Local governments are collaborating to support an accurate count in the 2020 census, partly based on a concern that the federal government will not provide enough resources to complete the task correctly.
Avoiding an undercount is paramount for myriad reasons, according to Phillip Supino, a long-range planner with the city of Aspen’s Community Development Department who has been leading the initiative.
The decennial census is “the fundamental federal exercise,” he said, with hundreds of billions of dollars allocated each year for infrastructure and essential services based on the demographic data it produces. The reapportionment of congressional and statehouse seats, which also happens every 10 years, is based on the census, meaning that a democracy that is truly representative of the population it serves is on the line.
Supino, who was recently appointed to a state of Colorado committee focused on the census, said he became concerned about a year ago that the federal government could be on the road to bungling the 2020 count. Congress has not fully funded the U.S. Census Bureau’s budget requests, and the effort could be as much as $1.6 billion to $1.8 billion short by the end of 2020, he said.
In addition, there is the controversy over the Trump administration’s initiative to have the census include a citizenship question, where, for the first time, respondents would be asked their residency status. The census is intended to be a count of every U.S. resident, no matter their status, and including such a question is likely to diminish participation among communities that are already under-represented in the results, Supino said. Colorado is one of a dozen states that is suing the federal government over the citizenship question, and the city has filed an amicus brief in support of the state’s case, Supino said.
The national conversation around immigration and citizenship is “already making vulnerable communities more freaked out,” Supino said, and the citizenship question threatens to make the problem worse.
With all that in mind, Supino and Community Development Director Jessica Garrow began working last year on an initiative to make sure that, at least locally, the census is done right.
Leading off those efforts is an analysis of the 2010 census, comparing voter registration and property ownership data with census results using GIS mapping. That project showed an undercount in Pitkin County of at least 200 people.

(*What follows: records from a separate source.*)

/-- R180, R262, R266, R314, R318: the commands that start a stream or a session, with everything they leave. -/
def Obligations.SessionStarts : Prop :=
  ∀ s : State,
    exec .bsWinit s = .next { s with writer := { acc := 0, nbits := 0, outLen := 0 } } ∧
      exec .lzwEncReset s =
        .next
          { s with
            lzwE :=
              { s.lzwE with
                next := 258, width := (if s.ctrl.lzwFixed12 then 12 else 9), pat := 0, patV := false }
            valid := { s.valid with lzwE := true } } ∧
      exec .lzwDecReset s =
        .next
          { s with
            lzwD := { s.lzwD with next := 258, prev := 0, prevV := false }
            status := { s.status with lzwEos := false }
            valid := { s.valid with lzwD := true } } ∧
      exec .ariEncInit s =
        .next
          { s with
            ari := { s.ari with low := 0, high := 0xFFFFFFFF, pending := 0 }
            valid := { s.valid with ariEnc := true, ariDec := false } } ∧
      exec .ariDecInit s =
        .next
          (((s.afterRead 32).setAri
              { s.ari with low := 0, high := 0xFFFFFFFF, value := BitVec.ofNat 32 (bitsValue (s.inBits 32)) }).setValid
            { s.valid with ariDec := true, ariEnc := false })

/-- R181, R188, R189: BS_WRITE and BS_WRITEI append the low CNT bits of ARG or of the immediate, most significant first,
when OBUF takes them; nothing else changes. -/
def Obligations.WriteCommandsAppendBits : Prop :=
  (∀ (cnt : BitVec 6) (s : State), WellFormed (.bsWrite cnt) → s.Room cnt.toNat →
    ∃ t, exec (.bsWrite cnt) s = .next t ∧ Writes (wordBits s.arg cnt.toNat) s t) ∧
    ∀ (cnt : BitVec 6) (imm : BitVec 16) (s : State), WellFormed (.bsWritei cnt imm) → s.Room cnt.toNat →
      ∃ t, exec (.bsWritei cnt imm) s = .next t ∧ Writes (wordBits (imm.setWidth 32) cnt.toNat) s t

/-- R182, R190: BS_FLUSH pads the held bits with zeros to a byte and writes it; on an aligned writer it does nothing. -/
def Obligations.FlushPadsTheHeldBits : Prop :=
  ∀ s : State,
    (s.writer.nbits = 0 → exec .bsFlush s = .next s) ∧
      (s.Room ((8 - s.writer.nbits.toNat) % 8) →
        ∃ t, exec .bsFlush s = .next t ∧
          Writes (List.replicate ((8 - s.writer.nbits.toNat) % 8) false) s t ∧ t.writer.nbits = 0)

/-- R181, R365, R366: a byte that falls due with `OUT_LEN = OBUF_SIZE` ends BS_WRITE, BS_WRITEI and BS_FLUSH in
IO_FAILURE; the state the error completion works on differs from the one before in the writer and OBUF only. -/
def Obligations.FullOutputRaisesIoFailure : Prop :=
  ∀ s : State, s.params.Ok → s.writer.outLen.toNat ≤ s.params.obufSize →
    (∀ cnt : BitVec 6, ¬ s.Room cnt.toNat →
      ∃ u, exec (.bsWrite cnt) s = .next (takeError .ioFailure u) ∧ u = (s.setWriter u.writer).setObuf u.obuf) ∧
      (∀ (cnt : BitVec 6) (imm : BitVec 16), ¬ s.Room cnt.toNat →
        ∃ u, exec (.bsWritei cnt imm) s = .next (takeError .ioFailure u) ∧
          u = (s.setWriter u.writer).setObuf u.obuf) ∧
      (¬ s.Room ((8 - s.writer.nbits.toNat) % 8) → exec .bsFlush s = .next (takeError .ioFailure s))

/-- R166, R183: BS_RINIT places the reader at ARG with the end at IN_LEN and clears RD_OVR; with IN_LEN above IBUF_SIZE
it raises IO_FAILURE. -/
def Obligations.ReaderStart : Prop :=
  ∀ s : State,
    (s.inLen.toNat ≤ s.params.ibufSize →
      exec .bsRinit s =
        .next
          { s with
            reader := { ptr := s.arg, bit := 0, fin := s.inLen }, status := { s.status with rdOvr := false } }) ∧
      (s.params.ibufSize < s.inLen.toNat → exec .bsRinit s = .next (takeError .ioFailure s))

/-- R184, R185, R186, R191, R192: BS_READ gives the next CNT bits as a number, zeros beyond RD_END, moves the reader by
CNT bits and sets RD_OVR if one of them lay at or beyond RD_END; BS_ALIGN moves the reader to the next byte boundary.
Nothing else changes. -/
def Obligations.ReaderCommands : Prop :=
  (∀ (cnt : BitVec 6) (s : State), WellFormed (.bsRead cnt) →
    exec (.bsRead cnt) s =
      .next ((s.afterRead cnt.toNat).setRes (BitVec.ofNat 32 (bitsValue (s.inBits cnt.toNat))))) ∧
    ∀ s : State, exec .bsAlign s = .next (s.setReader (s.reader.advance ((8 - s.reader.bit.toNat) % 8)))

/-! ### Huffman -/

/-- R166, R210: HUF_FREQ counts the input's bytes, sets FREQ_V and clears TREE_V and CODES_V; with IN_LEN above
IBUF_SIZE it raises IO_FAILURE. -/
def Obligations.HufFreqCounts : Prop :=
  ∀ s : State,
    (s.inLen.toNat ≤ s.params.ibufSize →
      ∃ t, exec .hufFreq s = .next t ∧
        t = (s.setHuf { s.huf with freq := t.huf.freq }).setValid
          { s.valid with freq := true, tree := false, codes := false } ∧
        ∀ i, i < 256 → (t.huf.freqAt i).toNat = occurrences s.input i) ∧
      (s.params.ibufSize < s.inLen.toNat → exec .hufFreq s = .next (takeError .ioFailure s))

/-- R211, R212, R361: HUF_TREE builds the tree of BuildTree from the table, with `2n - 1` nodes for `n` symbols and the
last one the root; an empty table raises EMPTY_INPUT. -/
def Obligations.HufTreeBuilds : Prop :=
  ∀ (s : State) (count : Nat → Nat), s.valid.freq = true → (∀ i, i < 256 → (s.huf.freqAt i).toNat = count i) →
    ((List.range 256).map count).sum < 2 ^ 32 →
    (observedSymbols count ≠ [] →
      ∃ t T, exec .hufTree s = .next t ∧ t.huf.tree = some T ∧ BuiltFrom count T ∧
        t.huf.nodeCnt.toNat = 2 * (observedSymbols count).length - 1 ∧
        t.huf.root.toNat = 2 * (observedSymbols count).length - 2 ∧
        t = (s.setHuf
          { s.huf with
            node := t.huf.node, nodeWt := t.huf.nodeWt, nodeCnt := t.huf.nodeCnt, root := t.huf.root }).setValid
          { s.valid with tree := true, codes := false }) ∧
      (observedSymbols count = [] → exec .hufTree s = .next (takeError .emptyInput s))

/-- R213: HUF_CODES gives every symbol its code under the tree: the path to its last leaf in pre-order, "0" under a
leaf root, no code for a symbol the tree does not hold. -/
def Obligations.HufCodesArePaths : Prop :=
  ∀ (s : State) (T : HTree), s.valid.tree = true → s.huf.tree = some T →
    ∃ t, exec .hufCodes s = .next t ∧
      t = (s.setHuf { s.huf with code := t.huf.code }).setValid { s.valid with codes := true } ∧
      ∀ v : Byte, t.huf.codeAt v.toNat = T.codeFor v

/-- R130, R214: HUF_SERTREE writes the tree's pre-order serialization, `10k - 1` bits for `k` leaves. -/
def Obligations.HufSertreeWritesTheTree : Prop :=
  ∀ (s : State) (T : HTree), s.valid.tree = true → s.huf.tree = some T → s.Room (treeBits T).length →
    (treeBits T).length + 1 = 10 * T.leaves.length ∧
      ∃ t, exec .hufSertree s = .next t ∧ Writes (treeBits T) s t

/-- R215, R224, R362: HUF_DESTREE reads back exactly the bits of any tree of at most 511 nodes, NODECNT counting them
and the root at 0; a bit string that is no such tree's raises CORRUPT_TREE, on a state that differs in the reader,
RD_OVR and the Huffman unit only. -/
def Obligations.HufDestreeRebuilds : Prop :=
  ∀ s : State,
    (∀ T : HTree, T.nodes ≤ 511 → s.inBits (treeBits T).length = treeBits T →
      ∃ t, exec .hufDestree s = .next t ∧ t.huf.tree = some T ∧ t.huf.nodeCnt.toNat = T.nodes ∧ t.huf.root = 0 ∧
        t = ((s.afterRead (treeBits T).length).setHuf
          { s.huf with node := t.huf.node, nodeCnt := t.huf.nodeCnt, root := t.huf.root }).setValid
          { s.valid with tree := true, freq := false, codes := false }) ∧
      ((∀ T : HTree, T.nodes ≤ 511 → s.inBits (treeBits T).length ≠ treeBits T) →
        ∃ u, u = ((s.setReader u.reader).setRdOvr u.status.rdOvr).setHuf u.huf ∧
          exec .hufDestree s = .next (takeError .corruptTree u))

/-- R216: HUF_ENCSYM writes the symbol's code, first bit first; a symbol with no code raises STATE_ERROR. -/
def Obligations.HufEncsymWritesTheCode : Prop :=
  ∀ (v : Byte) (s : State), s.valid.codes = true →
    (s.huf.codeAt v.toNat ≠ [] → s.Room (s.huf.codeAt v.toNat).length →
      ∃ t, exec (.hufEncsym v) s = .next t ∧ Writes (s.huf.codeAt v.toNat) s t) ∧
      (s.huf.codeAt v.toNat = [] → exec (.hufEncsym v) s = .next (takeError .stateError s))

/-- R217: HUF_DECSYM walks from the root by the next bits, 0 left and 1 right, and gives the value of the leaf it ends
at; it reads the bits of that path and no more. -/
def Obligations.HufDecsymWalksTheTree : Prop :=
  ∀ (s : State) (T : HTree), s.valid.tree = true → s.huf.tree = some T →
    ∃ p v, T.Reaches p v ∧ s.inBits p.length = p ∧
      exec .hufDecsym s = .next ((s.afterRead p.length).setRes (v.setWidth 32))

/-- R218, R219: HUF_FREQ_RD and HUF_CODELEN give a count and a code's length in RES. -/
def Obligations.HufObservers : Prop :=
  ∀ (v : Byte) (s : State),
    (s.valid.freq = true → exec (.hufFreqRd v) s = .next (s.setRes (s.huf.freqAt v.toNat))) ∧
      (s.valid.codes = true →
        exec (.hufCodelen v) s = .next (s.setRes (BitVec.ofNat 32 (s.huf.codeAt v.toNat).length)))

/-- R220: after HUF_FREQ, HUF_TREE and HUF_CODES every byte of the input has a code of at least one bit, and no code of
one byte is the beginning of the code of another. -/
def Obligations.HufCodesArePrefixFree : Prop :=
  ∀ s t u v : State, s.inLen.toNat ≤ s.params.ibufSize → exec .hufFreq s = .next t → exec .hufTree t = .next u →
    u.status.err = false → exec .hufCodes u = .next v →
    (∀ a ∈ s.input, v.huf.codeAt a.toNat ≠ []) ∧
      ∀ a ∈ s.input, ∀ b ∈ s.input, v.huf.codeAt a.toNat <+: v.huf.codeAt b.toNat → a = b

/-- R129, R221: HUF_COMPRESS writes the Huffman container of its input under the tree of BuildTree, when OBUF takes it. -/
def Obligations.HufCompressWritesTheContainer : Prop :=
  ∀ s : State, s.inLen.toNat ≤ s.params.ibufSize →
    (s.input = [] → s.Holds 48 →
      ∃ t, exec .hufCompress s = .next t ∧ CallEnds s t ∧ t.status = s.status ∧ t.ext = s.ext ∧
        t.origSize = s.inLen ∧ bytesBits t.outBytes = hufEmptyContainer s.ctrl.isbin) ∧
      (s.params.Ok → s.input ≠ [] →
        ∃ T, BuiltFrom (occurrences s.input) T ∧
          (s.Holds (hufContainer s.ctrl.isbin T s.input).length →
            ∃ t, exec .hufCompress s = .next t ∧ CallEnds s t ∧ t.status = s.status ∧ t.ext = s.ext ∧
              t.origSize = s.inLen ∧ bytesBits t.outBytes = hufContainer s.ctrl.isbin T s.input))

/-- R129, R222: HUF_DECOMPRESS of a container gives its data: nothing for originalSize 0; the leaf's value repeated
under a leaf root, whatever the payload; under an internal root the bytes the payload spells, any bits that follow them
ignored. -/
def Obligations.HufDecompressReadsTheContainer : Prop :=
  ∀ (s : State) (f : Byte), s.params.Ok → s.inLen.toNat ≤ s.params.ibufSize →
    (∀ rest, s.inputBits = byteBits f ++ wordBits 0 32 ++ rest →
      ∃ t, exec .hufDecompress s = .next t ∧ CallEnds s t ∧ t.ext = s.ext ∧ t.origSize = 0 ∧ t.outBytes = [] ∧
        t.status = { s.status with isbinIn := decide (f ≠ 0), rdOvr := false }) ∧
      (∀ (n : Word) (v : Byte) (pad pay : List Bool) (tr : Byte), n ≠ 0 → n.toNat ≤ s.params.obufSize →
        pad.length = 7 → tr.toNat ≤ 7 →
        s.inputBits = byteBits f ++ wordBits n 32 ++ (treeBits (.leaf v) ++ pad) ++ pay ++ byteBits tr →
        ∃ t, exec .hufDecompress s = .next t ∧ CallEnds s t ∧ t.ext = s.ext ∧ t.origSize = n ∧
          t.outBytes = List.replicate n.toNat v ∧
          t.status = { s.status with isbinIn := decide (f ≠ 0), rdOvr := false }) ∧
      ∀ (l r : HTree) (pad pay more tail : List Bool) (data : List Byte),
        (HTree.internal l r).nodes ≤ 511 → (HTree.internal l r).Spells pay data → data ≠ [] →
        data.length ≤ s.params.obufSize → pad.length < 8 → (treeBits (.internal l r) ++ pad).length % 8 = 0 →
        tail.length < 8 → (pay ++ more ++ tail).length % 8 = 0 →
        s.inputBits =
          byteBits f ++ wordBits (BitVec.ofNat 32 data.length) 32 ++ (treeBits (.internal l r) ++ pad) ++
            (pay ++ more ++ tail) ++ byteBits (BitVec.ofNat 8 ((pay ++ more).length % 8)) →
        ∃ t, exec .hufDecompress s = .next t ∧ CallEnds s t ∧ t.ext = s.ext ∧
          t.origSize = BitVec.ofNat 32 data.length ∧ t.outBytes = data ∧
          t.status = { s.status with isbinIn := decide (f ≠ 0), rdOvr := false }

/-- R224: HUF_DECOMPRESS of what HUF_COMPRESS wrote gives the input back. -/
def Obligations.HufRoundTrip : Prop :=
  ∀ s t u : State, s.params.Ok → s.inLen.toNat ≤ s.params.ibufSize → s.status.err = false →
    exec .hufCompress s = .next t → t.status.err = false → HandsOver t u s.inLen.toNat →
    ∃ v, exec .hufDecompress u = .next v ∧ v.status.err = u.status.err ∧ v.outBytes = s.input ∧
      v.origSize = s.inLen ∧ v.status.isbinIn = s.ctrl.isbin

/-! ### LZW -/

/-- R261, R263, R264, R403: LZW_ENC_BYTE's four cases: it starts a pattern; extends it to a known entry; writes the pattern's
code in the current width and assigns the next code; or, with the dictionary full, writes the pattern's code and CLEAR
and starts the dictionary again. The width `w` is EncWidth() under the flag of this command, also where LZW_FIXED12 has
changed since U.E_WIDTH was set: there R403 is followed before R261's `current U.E_WIDTH` (log 25, DEDUCED). -/
def Obligations.LzwEncByteFeeds : Prop :=
  ∀ (c : Byte) (s : State) (w : Nat), s.valid.lzwE = true → s.LzwSound →
    w = (if s.ctrl.lzwFixed12 then 12 else widthFor s.lzwE.next.toNat) →
    (s.lzwE.patV = false →
      exec (.lzwEncByte c) s = .next (s.setLzwE { s.lzwE with pat := c.setWidth 12, patV := true })) ∧
      (∀ x, s.lzwE.patV = true → 258 ≤ x → x < s.lzwE.next.toNat → s.lzwE.entryAt x = { pre := s.lzwE.pat, suf := c } →
        exec (.lzwEncByte c) s = .next (s.setLzwE { s.lzwE with pat := BitVec.ofNat 12 x })) ∧
      (s.lzwE.patV = true →
        (∀ x, 258 ≤ x → x < s.lzwE.next.toNat → s.lzwE.entryAt x ≠ { pre := s.lzwE.pat, suf := c }) →
        (s.lzwE.next.toNat < 4096 → s.Room w →
          ∃ u t, exec (.lzwEncByte c) s = .next t ∧
            Writes (wordBits (s.lzwE.pat.setWidth 32) w) s u ∧
            t = u.setLzwE
              { dict := t.lzwE.dict, next := s.lzwE.next + 1
                width := BitVec.ofNat 4 (if s.ctrl.lzwFixed12 then 12 else widthFor (s.lzwE.next.toNat + 1))
                pat := c.setWidth 12, patV := true } ∧
            t.lzwE.entryAt s.lzwE.next.toNat = { pre := s.lzwE.pat, suf := c } ∧
            ∀ x, x ≠ s.lzwE.next.toNat → t.lzwE.entryAt x = s.lzwE.entryAt x) ∧
          (s.lzwE.next.toNat = 4096 → s.Room (2 * w) →
            ∃ u, Writes (wordBits (s.lzwE.pat.setWidth 32) w ++ wordBits 257 w) s u ∧
              exec (.lzwEncByte c) s =
                .next
                  (u.setLzwE
                    { s.lzwE with
                      next := 258, width := (if s.ctrl.lzwFixed12 then 12 else 9), pat := c.setWidth 12 })))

Compared to a total population at the time of just over 17,100, according to the state demography office, undercounting by 200 “is a real number,” Supino said — especially considering that each person accounted for in the census translates to approximately $4,500 per year in funding, he said.
“There is a real incentive to get the census right, to make sure the feds get the census right,” he said.
Forging a ‘census toolkit’
The methodology the city and county used to analyze the 2010 figures will be made available to any other jurisdiction that wants to use it, part of a “census toolkit” that aims to help the Roaring Fork Valley and Western Slope avoid an undercount. A critical part of that is knowing where undercounting happened in 2010 to avoid it being repeated this time around.
Pitkin County is working on securing funding for an outreach campaign to take place in 2019 to encourage understanding of and participation in the census, Supino said. In general, the effort aims to strengthen intergovernmental coordination to ensure an accurate count and build trust in the census effort.
The city, along with the town of Snowmass Village and Pitkin County, sent a letter to Colorado’s congressional delegation last March noting that the local government agencies are “united in our concern over the current status of funding and preparations for the 2020 census.”
“As local governments in rural western Colorado, the residents of our respective jurisdictions depend on a fair, accurate and comprehensive decennial census to support the services upon which our communities and region depend,” the letter says.
It adds, “Understanding demographic factors like in- and out-migration, birth and death rates, housing metrics and population density is essential to the functions of local government. …If the 2020 census is not funded as required for efficient execution and scientifically accurate data, the data gathered will be compromised. This will have negative impacts on budgeting and planning at the local level for a decade.”
The letter requests that “census funding should be sufficient to address the needs of the bureau in 2018, 2019 and 2020, as well as back-filling the estimated $600 million shortfall in funding left over from the 2016 and 2017 budget years.”
John Whitney, Sen. Michael Bennet’s Western Slope regional director, responded with an email saying that “we share those concerns” and that the senator has been raising concerns outlined in the letter with overseers of the census.
“We will continue to push for a fair and accurate 2020 census,” Whitney’s email says.
‘A loud and direct voice’
Supino will sit on a statewide committee organized by the Department of Local Affairs called the Complete Count Campaign. The volunteer board will meet monthly, with additional subcommittee meetings.
Initiatives include identifying and providing strategic outreach efforts, increased awareness, identifying areas of concern and strategies to address those concerns while leveraging existing resources, and encouraging additional local complete count campaigns.
Supino was appointed after applying to the committee and said he is pleased to bring the city’s perspective to the group. It’s a natural fit given the amount of legwork that has already happened to analysis issues going into the 2020 count.
“It gives us a loud and direct voice to make sure the census happens properly,” he said. “The city is excited to assist in a leadership role on a state committee.”